Riscaldamento del suolo e degli oceani, variazioni dei regimi di precipitazione, condizioni di approvvigionamento di acqua dolce, migrazione delle specie, in particolare marine: entro il 2100, in tutto il mondo, si prevede che circa 7,2 miliardi di persone subiranno perdite di produttività delle colture contemporaneamente a una riduzione delle catture di pesca.
È quindi la sicurezza alimentare di quasi il 90% della popolazione mondiale che rischia di essere danneggiata dai cambiamenti climatici alla fine del secolo.
Esistono numerosi studi sulle specie animali e vegetali minacciate, nonché sugli ecosistemi sconvolti dal riscaldamento in corso. Il più recente, pubblicato da Science Advances mercoledì 27 novembre, ha il compito di valutare simultaneamente l'entità dei cambiamenti in atto nei settori dell'agricoltura e della pesca, stimando chi saranno i vincitori e soprattutto i vinti della nuova situazione.

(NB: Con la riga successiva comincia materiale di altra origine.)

/-- Harts of some groups that a core can take at once (R43, R303, R304). -/
def State.roomOn (s : State) (core need : Nat) (det useNamed : Bool) (prio : Option Nat) : Nat :=
  let here := s.harts.filter fun h => h.core == core
  let free := (s.freeFor core useNamed prio).length
  let slots := (s.freeSlots core useNamed).length
  if det then (if here.isEmpty && free == 4 && slots == 4 then 1 else 0)
  else if here.any fun h => h.det then 0
  else if need = 0 then slots
  else min slots (free / need)

/-- The priority with which a candidate asks for groups in this cycle: none where the LFE has served it before (R43). -/
def State.asksNow (s : State) (c : Served × Nat) : Option Nat := if s.served = some c.1 then none else some c.2

/-- A candidate can be placed, or can resume, at once (R43, R303, R314). -/
def State.fits (s : State) (c : Served × Nat) (useNamed : Bool) : Bool :=
  match s.needOf c.1 with
  | none => false
  | some (m, need, harts, det) => harts ≤ ((maskCores m).map fun k => s.roomOn k need det useNamed (s.asksNow c)).sum

/-- The served gang or hart names victims where it cannot be placed at once (R41, R303, R304, R314). -/
def State.nameServed (s : State) (c : Served × Nat) : State :=
  let s := { s with named := [], namedSlots := [] }
  if s.fits c true then s
  else
    match s.needOf c.1 with
    | none => s
    | some (m, need, harts, det) => if det then s.clearFor m c.2 harts else s.nameFor m need c.2 harts

/-- The round-robin pointer of a level after a packet is served (R302). -/
def State.turnRound (s : State) (c : Served × Nat) : State :=
  match c.1 with
  | .queue q => { s with rr := s.rr.setIfInBounds c.2 q }
  | .hart _ => s

/-- The candidate that the LFE serves: the one of highest effective priority, where the one it serves already is kept unless another
has a strictly higher priority (R302, R303). -/
def State.servedNow (s : State) : Option (Served × Nat) :=
  match s.serveOrder with
  | [] => none
  | c :: r => some (((c :: r).find? fun k => some k.1 == s.served && k.2 == c.2).getD c)

/-- GANG_SERVE (R302, R303). -/
def State.serve (s : State) : State :=
  match s.servedNow with
  | none => { s with served := none, named := [], namedSlots := [] }
  | some c => ({ s.turnRound c with served := some c.1 } : State).nameServed c

/-- The candidate that may take a place now, and whether it may take what the served one has named: the served one where it fits; and
while it waits, the first of lower priority that fits elsewhere (R302, R303). -/
def State.nextPlaced (s : State) : Option ((Served × Nat) × Bool) :=
  match s.servedNow with
  | none => none
  | some c =>
    if s.fits c true then some (c, true)
    else if s.served ≠ some c.1 then none
    else ((s.serveOrder.filter fun k => k.2 < c.2).find? fun k => s.fits k false).map fun k => (k, false)

/-- share (R23). -/
def shareOf (n h : Nat) : Nat := 16 * (((n + h - 1) / h + 15) / 16)

/-- Bits of a mask from a list. -/
def bitsOf (l : List Nat) : Nat := l.foldl (fun a k => a ||| 2 ^ k) 0

/-- Hart h of a gang as placement starts it (R24, R25, R286, R299). -/
def State.entryHart (s : State) (p : BitVec 512) (gid : BitVec 48) (prio core slot h : Nat) (groups : List Nat) : Hart :=
  let n := (pkN p).toNat
  let sz := pkH p
  let lo := min n (h * shareOf n sz)
  let e := s.spaceAt (pkAs p)
  let args : List Word := [0, 0, Config.tcmTop - BitVec.ofNat 64 (16384 * slot), BitVec.ofNat 64 lo,
    BitVec.ofNat 64 (min n ((h + 1) * shareOf n sz) - lo), BitVec.ofNat 64 h, BitVec.ofNat 64 sz,
    pkArg p 0, pkArg p 1, pkArg p 2, pkArg p 3]
  { Hart.blank core slot with
    x := Vector.ofFn fun (i : Fin 32) => args[i.val]?.getD 0
    pc := pkEntry p
    gmask := BitVec.ofNat 4 (bitsOf groups)
    request := if pkDet p then 4 else pkLgmax p + 1
    lgmin := pkLgmin p + 1
    lgmax := pkLgmax p + 1
    wwait := pkWaddr p
    mvl := BitVec.ofNat 14 (groups.length * 256 / (if pkProt p then 2 else 1))
    hartix := BitVec.ofNat 11 h
    gangsz := BitVec.ofNat 11 sz
    gangid := gid
    tvec := e.tvec &&& ~~~(0x3F#64)
    wbase := (e.wb0 + BitVec.ofNat 64 (0x800 * h)).extractLsb' 0 52 &&& ~~~(0x3F#52)
    route := pkRoute p
    prio := BitVec.ofNat 3 prio
    ptbase := spaceRoot (pkAs p) e
    prtbase := e.prtbase.extractLsb' 0 52
    fplist := e.fplist.extractLsb' 0 52
    hotbase := e.hotbase.extractLsb' 0 52
    det := pkDet p
    prot := pkProt p
    status := .running }

/-- A core may take a hart that needs some groups: the groups it gets (R43, R303, R304). -/
def State.roomFor (s : State) (m : BitVec 384) (id need : Nat) (det useNamed : Bool) (prio : Option Nat) : Option (List Nat) :=
  let core := id / 4
  let free := s.freeFor core useNamed prio
  if !m.getLsbD core || (s.hartAt id).isSome || (!useNamed && s.namedSlots.contains id) then none
  else if det then (if free.length = 4 ∧ s.harts.all fun h => h.core != core then some free else none)
  else if free.length < need || s.harts.any fun h => h.core == core && h.det then none
  else some (free.take need)

/-- Groups of a core given to a slot, for a gang (R35, R38). -/
def State.giveGroups (s : State) (core slot : Nat) (gang : BitVec 48) (ks : List Nat) : State :=
  ks.foldl (fun (t : State) k => (t.setLpr core (lprGive (t.lprOf core) k slot)).takeGroup core k gang) s

/-- A hart enters a slot. -/
def State.addHart (s : State) (h : Hart) : State := { s with others := s.others ++ [h] }

/-- Harts of a gang placed one after another on the slots named (R303). -/
def State.placeFrom (s : State) (o : Offer) (gid : BitVec 48) (useNamed : Bool) (prio : Option Nat) : Nat → List Nat → Option State
  | _, [] => some s
  | h, id :: r =>
    let p := o.packet
    match s.roomFor (s.maskAt (pkCmsel p)) id (pkLgmin p + 1) (pkDet p) useNamed prio with
    | none => none
    | some ks =>
      let t := s.giveGroups (id / 4) (id % 4) gid ks
      (t.addHart (s.entryHart p gid o.prio (id / 4) (id % 4) h ks)).placeFrom o gid useNamed prio (h + 1) r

Gli autori hanno basato le loro ricerche sulle evoluzioni della produttività del mais, del riso, della soia e del grano – le quattro colture più diffuse al mondo – in 240 stati o territori, nonché sulle statistiche delle catture mondiali dell'Istituto per gli oceani e la pesca dell'Università della British Columbia (Canada). In quest'ultimo settore, l'inevitabile calo delle quantità di pescato sbarcato dovrebbe riguardare persino il 97% della popolazione mondiale. I ricercatori notano, tuttavia, che il 3% della popolazione futura potrebbe beneficiare allo stesso tempo di raccolti e di pescato più abbondanti entro la fine del secolo, principalmente in Canada e Russia.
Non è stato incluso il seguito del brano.